**TASK DESCRIPTION**
I would like every line of the records below that contains the word "getD" copied.

**RECORDS PROVIDED**
-- ==== Sys2Proof/Machine/Launch.lean ====
section
/-! DEFINITION. Launches and tasks: ready order, counters, tokens, spawning and completion (R23, R29, R42, R46 to R51, R57 to R59), and the start of a vault snapshot (R95, R98). -/

namespace Sys2Proof.Machine

open Sys2Proof.Config

/-- Key of a task created at activation, and of one spawned into a pool entry. -/
def taskKey (node tile : Nat) : Nat := node * 2 ^ 25 + tile
def spawnKey (node entry : Nat) : Nat := node * 2 ^ 25 + 2 ^ 24 + entry

def modLaunch (s : State) (p c : Nat) (f : Launch → Launch) : State :=
  modCtx s p c (fun x => { x with launch := x.launch.map f })

def launchOf (s : State) (p c : Nat) : Launch := ((ctxOf s p c).launch).getD {}
def graphOf (s : State) (p c : Nat) : Graph := ((ctxOf s p c).graph).getD { nodes := [], edges := [], gen := 0 }
def nodeOf (s : State) (p c k : Nat) : Node := (graphOf s p c).nodes.getD k {}

def taskOf (la : Launch) (key : Nat) : Option Task := tfind la.tasks key
def modTask (la : Launch) (key : Nat) (f : Task → Task) : Launch :=
  match tfind la.tasks key with
  | some t => { la with tasks := tset la.tasks key (f t) }
  | none => la

/-- Spatial trip counts of a node in the launch, outermost first (R25, R26). -/
def spatialTrips (nd : Node) (trips : List Nat) : List Nat :=
  (List.zip nd.levels trips).filterMap (fun p => if p.1.1 = 0 then none else some p.2)

/-- Tasks that activation creates for a node (R26). -/
def taskCount (nd : Node) (trips : List Nat) : Nat := (spatialTrips nd trips).foldl (· * ·) 1

/-- A task becomes ready and joins the tail of its node's ready order (R29, R49). -/
def makeReady (la : Launch) (key : Nat) : Launch :=
  match taskOf la key with
  | none => la
  | some t =>
    let la := modTask la key (fun t => { t with st := .ready })
    { la with order := tset la.order t.node (tget [] la.order t.node ++ [key]) }

/-- A task leaves its node's ready order: it has started or is complete. -/
def leaveOrder (la : Launch) (node key : Nat) : Launch := { la with order := tmod [] la.order node (fun l => l.erase key) }

/-- A decrement of a task's counter: without effect unless it is waiting (R49). -/
def decTask (la : Launch) (key : Nat) : Launch :=
  match taskOf la key with
  | none => la
  | some t =>
    if t.st != .waiting then la
    else
      let la := modTask la key (fun t => { t with ctr := t.ctr - 1 })
      if t.ctr ≤ 1 then makeReady la key else la

/-- The task that a task name denotes (R48, R50): one of this package; the table of R50 names no case for a tile that runs on another package of the gang, and the model gives it none either (log entry 73). -/
def namedTask (s : State) (p c : Nat) (v : Word) : Option Nat :=
  let node := bitsAt v 30 10
  let tile := bitsAt v 0 24
  if v.toNat ≠ node * 2 ^ 30 + tile then none
  else
    match (ctxOf s p c).launch with
    | none => none
    | some la => if (taskOf la (taskKey node tile)).isSome then some (taskKey node tile) else none

/-- depdec: the status of R50 and the state. A task whose probe is in flight has no counter to change: −1 (DESIGN CHOICE, log entry 73). -/
def depDec (s : State) (p c : Nat) (v : Word) : State × Word :=
  match namedTask s p c v with
  | none => (s, -2#64)
  | some k =>
    match taskOf (launchOf s p c) k with
    | some t =>
      if t.st != .waiting then (s, -1#64)
      else (modLaunch s p c (fun la => decTask la k), if t.ctr ≤ 1 then 1#64 else 0#64)
    | none => (s, -2#64)

/-- depinc: the status of R50 and the state; −1 for a task whose probe is in flight, as `depDec` (DESIGN CHOICE, log entry 73). -/
def depInc (s : State) (p c : Nat) (v : Word) : State × Word :=
  match namedTask s p c v with
  | none => (s, -2#64)
  | some k =>
    match taskOf (launchOf s p c) k with
    | some t =>
      if t.st != .waiting then (s, -1#64)
      else if 65535 ≤ t.ctr then (s, -3#64)
      else (modLaunch s p c (fun la => modTask la k (fun t => { t with ctr := t.ctr + 1 })), 0#64)
    | none => (s, -2#64)

/-- Undispatched spawned tasks of a node (R58). -/
def spawnQueue (la : Launch) (node : Nat) : Nat :=
  (la.tasks.filter (fun e => e.2.node == node && e.2.pool.isSome && e.2.st == .ready)).length

/-- The lowest-numbered free pool entry (R59). -/
def freeEntry (q : Partition) : Option Nat := (List.range 4096).find? (fun i => !q.poolUsed.contains i)

/-- spawn by a job of a context: its status or ticket (R57 to R59); where the context has no launch any more, the node does not exist (log entry 73). -/
def spawnTask (s : State) (p c depth : Nat) (a b : Word) : State × Word :=
  let q := partOf s p
  let node := a.toNat
  if (graphOf s p c).nodes.length ≤ node ∨ (ctxOf s p c).launch.isNone then (s, -1#64)
  else if q.splimit.toNat < depth + 1 then (s, -2#64)
  else if 64 ≤ spawnQueue (launchOf s p c) node then (s, -3#64)
  else match freeEntry q with
    | none => (s, -4#64)
    | some e =>
      let key := spawnKey node e
      let s := modPart s p (fun q => { q with poolUsed := e :: q.poolUsed })
      let s := modLaunch s p c (fun la => 
        let t : Task := { node := node, tile := bitsAt b 0 24, depth := depth + 1, pool := some e }
        makeReady { la with tasks := tset la.tasks key t } key)
      (s, w64 ((tget 0#16 q.poolGen e).toNat * 4096 + e))

/-- A ticket is negative, or 2^28 or more (R185). -/
def badTicket (v : Word) : Bool := 2 ^ 28 ≤ v.toNat

/-- A ticket's task is complete: its entry's generation has moved on (R59). -/
def ticketDone (s : State) (p : Nat) (v : Word) : Bool :=
  (tget 0#16 (partOf s p).poolGen (v.toNat % 4096)).toNat != v.toNat / 4096

/-- Edges by index whose producer, or whose consumer, is a node. -/
def outEdges (g : Graph) (node : Nat) : List (Nat × Edge) := ((List.range g.edges.length).zip g.edges).filter (fun e => e.2.prod == node)
def inEdges (g : Graph) (node : Nat) : List (Nat × Edge) := ((List.range g.edges.length).zip g.edges).filter (fun e => e.2.cons == node)

/-- Tokens plus reservations of an edge (R47). -/
def occupancy (la : Launch) (e : Nat) : Nat := let q := tget {} la.edgeq e; q.tokens.length + q.resv.length

/-- A place is reserved in each output edge of a task's node (R46). -/
def reserveOut (g : Graph) (la : Launch) (key node : Nat) : Launch :=
  let la := (outEdges g node).foldl (fun la e => { la with edgeq := tmod {} la.edgeq e.1 (fun q => { q with resv := q.resv ++ [key] }) }) la
  modTask la key (fun t => { t with reserved := true })

/-- The tokens that name a task leave their edges (R46). -/
def takeTokens (g : Graph) (la : Launch) (key node : Nat) : Launch :=
  (inEdges g node).foldl (fun la e => { la with edgeq := tmod {} la.edgeq e.1 (fun q => { q with tokens := q.tokens.filter (· != key) }) }) la

/-- Each reservation of a completing task becomes a token that decrements its consumer, or is released (R46, R51). -/
def makeTokens (g : Graph) (la : Launch) (key : Nat) (t : Task) : Launch :=
  if !t.reserved then la
  else (outEdges g t.node).foldl (fun la e =>
    let ck := taskKey e.2.cons t.tile
    let isTask := (taskOf la ck).isSome
    let la := { la with edgeq := tmod {} la.edgeq e.1 (fun q => { resv := q.resv.erase key, tokens := if isTask then q.tokens ++ [ck] else q.tokens }) }
    if isTask then decTask la ck else la) la

/-- Every task of a launch is complete (R23). -/
def allComplete (la : Launch) : Bool := la.tasks.all (fun e => e.2.st == .complete)

/-! The step loop after a launch (R42). -/

/-- Virtual address of the commit word of an image (R95). -/
def commitVa (s : State) (p c image : Nat) : Word :=
  let x := ctxOf s p c
  x.snaparea + w64 (2 * (coresOf s p).length * ((vrangeOf x).2 * 4096) + 8 * image)

/-- A commit word written (R95, R98). One that cannot be written, which no rule speaks of, is passed over (log entry 74). -/
def writeCommit (s : State) (p c image : Nat) (v : Nat) : State :=
  (vaWrite s { p := p, c := c } (commitVa s p c image) (leBytes 8 v)).1

/-- The loop ends: BUSY clears, DONE is set, and the partition's supervisor is told (R42, R316). -/
def loopEnds (s : State) (p c : Nat) : State := partEvent (modCtx s p c (fun x => { x with busy := false, done := true, stopReq := false })) p 2

/-- The step is done: SQSTEP rises, and the loop goes on or stops (R42). -/
def stepDone (s : State) (p c : Nat) : State :=
  let s := modCtx s p c (fun x => { x with sqstep := x.sqstep + 1#16, launch := none, snap := none })
  let x := ctxOf s p c
  if x.stopReq || x.sqcount.toNat ≤ x.sqstep.toNat then loopEnds s p c else s

/-- The sequencer goes on while its context holds the slice (R40, R42): past a complete launch, where a snapshot starts if the step asks for one and the step is done otherwise; and out of its loop, where no step is left after a rollback. -/
def advanceLoop (s : State) (p c : Nat) : State :=
  let x := ctxOf s p c
  if !x.busy || x.stopped || (partOf s p).running != some c then s
  else
    match x.launch with
    | none => if x.sqcount.toNat ≤ x.sqstep.toNat then loopEnds s p c else s
    | some la =>
      if x.snap.isSome || !allComplete la then s
      else if (tget 0#64 x.k 6).getLsbD 3 && (vrangeOf x).2 != 0 then
        let step := (tget 0#64 x.k 0).toNat
        let s := modCtx s p c (fun x => { x with snap := some { image := step % 2, step := step } })
        writeCommit s p c (step % 2) (2 ^ 64 - 1)
      else stepDone s p c

/-- A task completes (R51). -/
def completeTask (s : State) (p c key : Nat) : State :=
  let g := graphOf s p c
  match taskOf (launchOf s p c) key with
  | none => s
  | some t =>
    if t.st == .complete then s
    else
      let s := modLaunch s p c (fun la => makeTokens g (leaveOrder (modTask la key (fun t => { t with st := .complete })) t.node key) key t)
      let s := match t.pool with
        | some e => freePool s p e
        | none => s
      advanceLoop (progress s p c) p c

/-- A killed task counts as complete: its reservations are released without tokens (R193). -/
def endKilled (s : State) (p c key : Nat) : State :=
  match taskOf (launchOf s p c) key with
  | none => s
  | some t =>
    if t.st == .complete then s
    else
      let s := modLaunch s p c (fun la =>
        let la := leaveOrder (modTask la key (fun t => { t with st := .complete })) t.node key
        (outEdges (graphOf s p c) t.node).foldl (fun la e =>
          { la with edgeq := tmod {} la.edgeq e.1 (fun q => { q with resv := q.resv.erase key }) }) la)
      let s := match t.pool with
        | some e => freePool s p e
        | none => s
      advanceLoop (progress s p c) p c

/-- A dispatched task that has not started is ready again, at the place in its node's ready order that it kept, and with its reservations (R22, R29, R46). -/
def returnTask (s : State) (p c key : Nat) : State := modLaunch s p c (fun la => modTask la key (fun t => { t with st := .ready }))

end Sys2Proof.Machine
end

**PROBLEM SOLUTION**
def launchOf (s : State) (p c : Nat) : Launch := ((ctxOf s p c).launch).getD {}
def graphOf (s : State) (p c : Nat) : Graph := ((ctxOf s p c).graph).getD { nodes := [], edges := [], gen := 0 }
def nodeOf (s : State) (p c k : Nat) : Node := (graphOf s p c).nodes.getD k {}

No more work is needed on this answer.